The problem:
Below are the records; give again exactly the line with "a.v | .exact => a.encodeExact", the line with "accumulator (ACC). -/", and each line that lies between them, and nothing besides.

[[ Supplied material open ]]

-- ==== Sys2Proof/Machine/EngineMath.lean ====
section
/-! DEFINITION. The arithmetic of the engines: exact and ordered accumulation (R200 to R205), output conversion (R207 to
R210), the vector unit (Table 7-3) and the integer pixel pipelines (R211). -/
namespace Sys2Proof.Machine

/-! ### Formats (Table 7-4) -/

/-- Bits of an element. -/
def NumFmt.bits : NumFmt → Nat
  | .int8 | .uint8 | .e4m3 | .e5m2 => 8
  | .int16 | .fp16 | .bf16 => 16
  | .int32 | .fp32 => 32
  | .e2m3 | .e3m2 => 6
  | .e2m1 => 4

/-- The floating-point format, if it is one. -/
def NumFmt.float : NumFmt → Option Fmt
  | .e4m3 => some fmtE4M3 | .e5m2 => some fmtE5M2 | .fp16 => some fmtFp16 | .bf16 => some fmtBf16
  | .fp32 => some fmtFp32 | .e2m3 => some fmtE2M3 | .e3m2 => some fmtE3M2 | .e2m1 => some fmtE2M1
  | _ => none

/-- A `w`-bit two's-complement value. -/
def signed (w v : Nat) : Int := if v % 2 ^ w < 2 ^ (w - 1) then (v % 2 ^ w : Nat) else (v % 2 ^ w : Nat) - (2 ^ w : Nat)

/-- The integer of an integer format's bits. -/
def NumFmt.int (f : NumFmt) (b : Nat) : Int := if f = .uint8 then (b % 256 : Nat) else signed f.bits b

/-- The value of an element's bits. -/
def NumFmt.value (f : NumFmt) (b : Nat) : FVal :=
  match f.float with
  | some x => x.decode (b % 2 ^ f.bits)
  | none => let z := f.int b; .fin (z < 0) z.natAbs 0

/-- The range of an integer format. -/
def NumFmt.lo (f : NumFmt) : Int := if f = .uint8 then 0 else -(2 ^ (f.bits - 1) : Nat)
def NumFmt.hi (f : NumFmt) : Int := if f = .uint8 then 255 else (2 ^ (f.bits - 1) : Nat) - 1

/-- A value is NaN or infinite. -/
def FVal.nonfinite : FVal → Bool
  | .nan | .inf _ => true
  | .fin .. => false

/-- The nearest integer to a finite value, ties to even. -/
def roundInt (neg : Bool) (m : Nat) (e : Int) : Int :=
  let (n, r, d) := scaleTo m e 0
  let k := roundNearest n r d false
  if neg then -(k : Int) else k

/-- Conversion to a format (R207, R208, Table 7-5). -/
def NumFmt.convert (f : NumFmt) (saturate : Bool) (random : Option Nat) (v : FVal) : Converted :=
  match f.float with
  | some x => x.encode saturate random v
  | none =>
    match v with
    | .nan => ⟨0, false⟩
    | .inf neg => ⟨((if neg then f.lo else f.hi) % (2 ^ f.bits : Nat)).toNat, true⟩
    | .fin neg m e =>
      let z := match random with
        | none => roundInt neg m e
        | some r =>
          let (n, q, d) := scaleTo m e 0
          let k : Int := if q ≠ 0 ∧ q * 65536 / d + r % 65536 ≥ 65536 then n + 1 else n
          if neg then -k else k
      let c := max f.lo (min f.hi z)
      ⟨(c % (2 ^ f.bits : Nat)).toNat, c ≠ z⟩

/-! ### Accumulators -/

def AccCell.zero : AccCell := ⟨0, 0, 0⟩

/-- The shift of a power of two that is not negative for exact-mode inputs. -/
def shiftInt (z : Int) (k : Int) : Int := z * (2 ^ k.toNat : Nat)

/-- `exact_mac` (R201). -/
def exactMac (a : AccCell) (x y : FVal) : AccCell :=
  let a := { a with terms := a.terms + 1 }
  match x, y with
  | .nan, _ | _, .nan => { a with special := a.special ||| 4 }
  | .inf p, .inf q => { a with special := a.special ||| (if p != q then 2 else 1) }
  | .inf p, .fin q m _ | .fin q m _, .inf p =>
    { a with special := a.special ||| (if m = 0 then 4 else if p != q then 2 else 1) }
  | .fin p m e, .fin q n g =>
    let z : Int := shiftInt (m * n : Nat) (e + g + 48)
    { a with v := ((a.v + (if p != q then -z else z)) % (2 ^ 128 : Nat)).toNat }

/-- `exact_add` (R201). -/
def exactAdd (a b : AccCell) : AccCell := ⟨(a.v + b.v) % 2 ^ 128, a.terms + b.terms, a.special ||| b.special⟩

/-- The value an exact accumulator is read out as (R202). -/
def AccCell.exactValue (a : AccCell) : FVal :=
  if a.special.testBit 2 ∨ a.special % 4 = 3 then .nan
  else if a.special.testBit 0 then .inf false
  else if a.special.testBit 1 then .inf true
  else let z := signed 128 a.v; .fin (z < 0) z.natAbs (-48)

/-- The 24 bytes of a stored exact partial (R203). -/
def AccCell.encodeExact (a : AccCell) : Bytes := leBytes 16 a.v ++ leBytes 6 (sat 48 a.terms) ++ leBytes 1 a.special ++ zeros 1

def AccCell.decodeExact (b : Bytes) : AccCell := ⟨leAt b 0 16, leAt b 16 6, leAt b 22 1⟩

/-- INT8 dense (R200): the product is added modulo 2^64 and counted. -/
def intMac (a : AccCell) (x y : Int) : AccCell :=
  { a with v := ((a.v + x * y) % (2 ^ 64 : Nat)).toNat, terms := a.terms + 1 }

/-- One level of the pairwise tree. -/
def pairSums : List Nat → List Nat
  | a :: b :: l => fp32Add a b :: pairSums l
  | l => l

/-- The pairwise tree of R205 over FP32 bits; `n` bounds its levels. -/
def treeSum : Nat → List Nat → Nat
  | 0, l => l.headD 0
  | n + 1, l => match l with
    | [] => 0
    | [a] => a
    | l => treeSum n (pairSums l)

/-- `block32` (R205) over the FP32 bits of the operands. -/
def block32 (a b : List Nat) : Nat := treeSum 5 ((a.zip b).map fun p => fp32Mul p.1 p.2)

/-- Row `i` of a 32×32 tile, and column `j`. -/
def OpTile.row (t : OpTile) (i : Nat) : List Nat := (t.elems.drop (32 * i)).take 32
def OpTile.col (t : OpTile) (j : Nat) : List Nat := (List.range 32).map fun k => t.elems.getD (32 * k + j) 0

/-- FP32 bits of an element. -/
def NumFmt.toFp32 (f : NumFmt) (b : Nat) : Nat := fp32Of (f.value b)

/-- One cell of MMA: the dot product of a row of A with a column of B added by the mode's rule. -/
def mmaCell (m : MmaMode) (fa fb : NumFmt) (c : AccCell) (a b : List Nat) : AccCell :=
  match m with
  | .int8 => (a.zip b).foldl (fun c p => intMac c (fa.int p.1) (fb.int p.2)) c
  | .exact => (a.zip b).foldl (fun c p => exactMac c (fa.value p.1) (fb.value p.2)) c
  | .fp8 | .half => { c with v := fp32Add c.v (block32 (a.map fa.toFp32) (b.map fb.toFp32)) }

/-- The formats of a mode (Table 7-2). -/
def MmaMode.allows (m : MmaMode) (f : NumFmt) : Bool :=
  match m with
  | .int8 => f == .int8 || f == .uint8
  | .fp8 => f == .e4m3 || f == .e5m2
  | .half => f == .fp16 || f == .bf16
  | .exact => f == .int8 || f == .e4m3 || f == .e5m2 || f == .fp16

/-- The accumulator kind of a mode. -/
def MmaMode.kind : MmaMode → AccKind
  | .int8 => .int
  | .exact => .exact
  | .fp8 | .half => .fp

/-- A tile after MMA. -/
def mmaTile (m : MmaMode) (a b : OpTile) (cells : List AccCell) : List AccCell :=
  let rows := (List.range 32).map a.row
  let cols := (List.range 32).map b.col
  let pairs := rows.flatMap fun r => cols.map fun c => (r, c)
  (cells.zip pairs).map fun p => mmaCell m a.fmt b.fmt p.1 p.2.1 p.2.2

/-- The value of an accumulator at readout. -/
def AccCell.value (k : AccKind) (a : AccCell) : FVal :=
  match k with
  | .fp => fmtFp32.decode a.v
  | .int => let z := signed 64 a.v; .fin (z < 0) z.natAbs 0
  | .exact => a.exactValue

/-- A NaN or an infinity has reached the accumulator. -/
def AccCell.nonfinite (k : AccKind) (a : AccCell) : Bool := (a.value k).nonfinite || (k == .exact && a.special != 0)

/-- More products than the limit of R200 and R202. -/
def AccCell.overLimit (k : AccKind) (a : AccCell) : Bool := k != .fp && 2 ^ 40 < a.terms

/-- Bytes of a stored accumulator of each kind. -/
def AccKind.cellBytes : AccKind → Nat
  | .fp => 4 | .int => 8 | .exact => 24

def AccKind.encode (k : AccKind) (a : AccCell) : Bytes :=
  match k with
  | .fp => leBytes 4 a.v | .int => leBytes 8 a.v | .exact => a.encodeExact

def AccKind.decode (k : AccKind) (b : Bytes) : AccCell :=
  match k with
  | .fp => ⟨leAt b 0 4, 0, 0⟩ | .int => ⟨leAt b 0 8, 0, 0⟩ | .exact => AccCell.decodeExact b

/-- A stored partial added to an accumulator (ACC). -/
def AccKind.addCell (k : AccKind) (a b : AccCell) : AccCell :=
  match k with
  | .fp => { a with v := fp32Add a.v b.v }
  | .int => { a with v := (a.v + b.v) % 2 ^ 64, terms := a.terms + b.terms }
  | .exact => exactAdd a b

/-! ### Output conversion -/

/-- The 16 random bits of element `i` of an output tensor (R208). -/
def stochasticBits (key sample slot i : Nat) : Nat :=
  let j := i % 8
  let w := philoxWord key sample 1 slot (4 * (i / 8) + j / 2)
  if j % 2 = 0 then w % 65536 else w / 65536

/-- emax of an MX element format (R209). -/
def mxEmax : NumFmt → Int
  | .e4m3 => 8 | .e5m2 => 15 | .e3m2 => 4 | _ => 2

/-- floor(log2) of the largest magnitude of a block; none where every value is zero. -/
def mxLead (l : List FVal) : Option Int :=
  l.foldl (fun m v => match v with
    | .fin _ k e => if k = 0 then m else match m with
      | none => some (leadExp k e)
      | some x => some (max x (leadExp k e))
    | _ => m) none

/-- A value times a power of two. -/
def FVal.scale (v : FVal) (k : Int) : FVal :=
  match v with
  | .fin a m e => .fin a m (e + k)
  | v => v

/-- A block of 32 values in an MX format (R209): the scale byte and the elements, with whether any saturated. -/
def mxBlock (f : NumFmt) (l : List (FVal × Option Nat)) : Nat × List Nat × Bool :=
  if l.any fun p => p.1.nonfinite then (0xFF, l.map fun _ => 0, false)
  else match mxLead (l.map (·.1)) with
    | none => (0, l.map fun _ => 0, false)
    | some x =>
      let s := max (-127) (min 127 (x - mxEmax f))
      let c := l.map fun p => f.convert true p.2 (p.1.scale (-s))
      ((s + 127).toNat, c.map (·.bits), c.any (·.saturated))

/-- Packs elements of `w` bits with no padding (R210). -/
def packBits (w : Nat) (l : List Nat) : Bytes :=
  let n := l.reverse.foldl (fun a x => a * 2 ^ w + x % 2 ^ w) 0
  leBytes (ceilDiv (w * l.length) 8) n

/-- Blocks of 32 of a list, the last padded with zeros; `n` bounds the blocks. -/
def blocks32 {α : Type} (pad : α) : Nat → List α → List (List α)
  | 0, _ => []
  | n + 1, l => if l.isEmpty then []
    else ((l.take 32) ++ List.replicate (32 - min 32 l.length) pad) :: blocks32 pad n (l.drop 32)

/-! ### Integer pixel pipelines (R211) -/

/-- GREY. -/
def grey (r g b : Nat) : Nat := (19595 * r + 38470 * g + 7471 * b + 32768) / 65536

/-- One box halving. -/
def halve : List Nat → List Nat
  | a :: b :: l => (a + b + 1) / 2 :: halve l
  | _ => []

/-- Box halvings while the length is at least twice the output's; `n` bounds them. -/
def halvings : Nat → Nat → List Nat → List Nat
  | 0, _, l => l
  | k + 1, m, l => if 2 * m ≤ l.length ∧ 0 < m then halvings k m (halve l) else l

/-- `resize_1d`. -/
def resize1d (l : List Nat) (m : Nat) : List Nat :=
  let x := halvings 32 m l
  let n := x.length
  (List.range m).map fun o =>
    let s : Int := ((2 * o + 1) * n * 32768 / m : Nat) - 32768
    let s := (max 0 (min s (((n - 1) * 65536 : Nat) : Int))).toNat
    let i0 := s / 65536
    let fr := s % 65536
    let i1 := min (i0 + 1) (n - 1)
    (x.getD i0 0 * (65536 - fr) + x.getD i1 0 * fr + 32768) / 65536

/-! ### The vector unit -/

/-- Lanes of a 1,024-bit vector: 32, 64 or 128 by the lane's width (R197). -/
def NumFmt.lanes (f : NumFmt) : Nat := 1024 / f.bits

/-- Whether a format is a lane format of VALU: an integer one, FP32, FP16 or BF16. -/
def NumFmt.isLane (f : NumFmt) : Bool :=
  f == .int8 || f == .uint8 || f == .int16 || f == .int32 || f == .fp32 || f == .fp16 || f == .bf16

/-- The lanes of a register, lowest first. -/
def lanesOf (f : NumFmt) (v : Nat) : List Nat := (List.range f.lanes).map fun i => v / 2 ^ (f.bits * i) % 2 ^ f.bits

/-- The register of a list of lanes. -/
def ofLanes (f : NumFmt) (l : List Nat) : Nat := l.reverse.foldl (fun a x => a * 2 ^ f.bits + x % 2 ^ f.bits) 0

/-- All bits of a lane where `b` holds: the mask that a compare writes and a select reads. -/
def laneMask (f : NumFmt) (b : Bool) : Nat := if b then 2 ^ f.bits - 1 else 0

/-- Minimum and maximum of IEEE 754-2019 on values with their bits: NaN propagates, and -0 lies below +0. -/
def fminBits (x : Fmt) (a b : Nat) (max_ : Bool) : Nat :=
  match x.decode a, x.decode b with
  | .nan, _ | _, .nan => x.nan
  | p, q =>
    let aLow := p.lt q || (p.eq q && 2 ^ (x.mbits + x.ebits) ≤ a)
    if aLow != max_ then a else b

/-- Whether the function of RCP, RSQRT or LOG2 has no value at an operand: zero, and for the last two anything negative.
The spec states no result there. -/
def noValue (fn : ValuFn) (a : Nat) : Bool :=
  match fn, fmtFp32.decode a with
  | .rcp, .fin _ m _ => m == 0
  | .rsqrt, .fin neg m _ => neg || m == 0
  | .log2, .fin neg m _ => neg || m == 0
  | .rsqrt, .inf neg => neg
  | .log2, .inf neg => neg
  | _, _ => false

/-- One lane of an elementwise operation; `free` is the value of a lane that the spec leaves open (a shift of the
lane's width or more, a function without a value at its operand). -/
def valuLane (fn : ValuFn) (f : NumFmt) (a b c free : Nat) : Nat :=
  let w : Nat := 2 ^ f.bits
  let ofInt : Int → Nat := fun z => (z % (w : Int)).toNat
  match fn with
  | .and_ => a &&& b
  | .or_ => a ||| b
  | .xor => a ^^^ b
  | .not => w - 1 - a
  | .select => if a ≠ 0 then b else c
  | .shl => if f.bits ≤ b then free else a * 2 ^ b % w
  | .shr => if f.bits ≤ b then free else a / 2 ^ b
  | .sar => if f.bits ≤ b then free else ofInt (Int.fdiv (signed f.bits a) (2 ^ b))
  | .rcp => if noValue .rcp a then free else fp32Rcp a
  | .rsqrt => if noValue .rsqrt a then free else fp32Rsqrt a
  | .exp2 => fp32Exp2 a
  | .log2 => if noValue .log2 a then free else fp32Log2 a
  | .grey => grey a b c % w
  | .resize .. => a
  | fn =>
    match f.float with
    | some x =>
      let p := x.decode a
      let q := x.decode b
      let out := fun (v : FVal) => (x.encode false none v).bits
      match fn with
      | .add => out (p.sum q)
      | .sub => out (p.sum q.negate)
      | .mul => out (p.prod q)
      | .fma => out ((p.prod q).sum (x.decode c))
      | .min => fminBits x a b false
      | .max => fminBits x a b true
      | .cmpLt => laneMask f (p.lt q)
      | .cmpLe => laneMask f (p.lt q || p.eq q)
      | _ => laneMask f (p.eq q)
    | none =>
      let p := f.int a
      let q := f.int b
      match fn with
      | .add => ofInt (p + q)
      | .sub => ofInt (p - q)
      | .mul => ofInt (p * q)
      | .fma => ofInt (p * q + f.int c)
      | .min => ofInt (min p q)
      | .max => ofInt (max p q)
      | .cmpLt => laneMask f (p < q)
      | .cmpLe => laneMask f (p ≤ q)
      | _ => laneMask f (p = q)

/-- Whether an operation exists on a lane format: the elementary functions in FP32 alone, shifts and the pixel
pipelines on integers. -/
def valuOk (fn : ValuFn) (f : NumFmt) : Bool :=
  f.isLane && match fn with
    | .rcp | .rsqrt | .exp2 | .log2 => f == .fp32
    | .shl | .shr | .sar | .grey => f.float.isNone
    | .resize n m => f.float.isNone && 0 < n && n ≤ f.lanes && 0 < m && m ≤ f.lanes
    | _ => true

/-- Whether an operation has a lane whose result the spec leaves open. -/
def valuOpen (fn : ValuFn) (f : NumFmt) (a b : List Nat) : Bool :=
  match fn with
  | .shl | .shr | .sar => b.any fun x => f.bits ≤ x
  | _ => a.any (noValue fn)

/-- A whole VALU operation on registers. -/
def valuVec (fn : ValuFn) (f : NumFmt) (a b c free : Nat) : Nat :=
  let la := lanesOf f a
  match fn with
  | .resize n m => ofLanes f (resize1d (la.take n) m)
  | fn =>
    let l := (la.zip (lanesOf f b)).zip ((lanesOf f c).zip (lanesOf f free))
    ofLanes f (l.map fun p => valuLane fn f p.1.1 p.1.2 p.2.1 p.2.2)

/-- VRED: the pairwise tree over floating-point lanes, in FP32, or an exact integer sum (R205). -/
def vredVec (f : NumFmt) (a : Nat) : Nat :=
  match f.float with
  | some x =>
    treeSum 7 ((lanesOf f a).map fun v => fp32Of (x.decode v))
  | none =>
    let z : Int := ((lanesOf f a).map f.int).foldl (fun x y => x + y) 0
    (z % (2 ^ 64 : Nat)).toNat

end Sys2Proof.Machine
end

[[ Supplied material closed ]]

Reply:
  | .fp => leBytes 4 a.v | .int => leBytes 8 a.v | .exact => a.encodeExact

def AccKind.decode (k : AccKind) (b : Bytes) : AccCell :=
  match k with
  | .fp => ⟨leAt b 0 4, 0, 0⟩ | .int => ⟨leAt b 0 8, 0, 0⟩ | .exact => AccCell.decodeExact b

/-- A stored partial added to an accumulator (ACC). -/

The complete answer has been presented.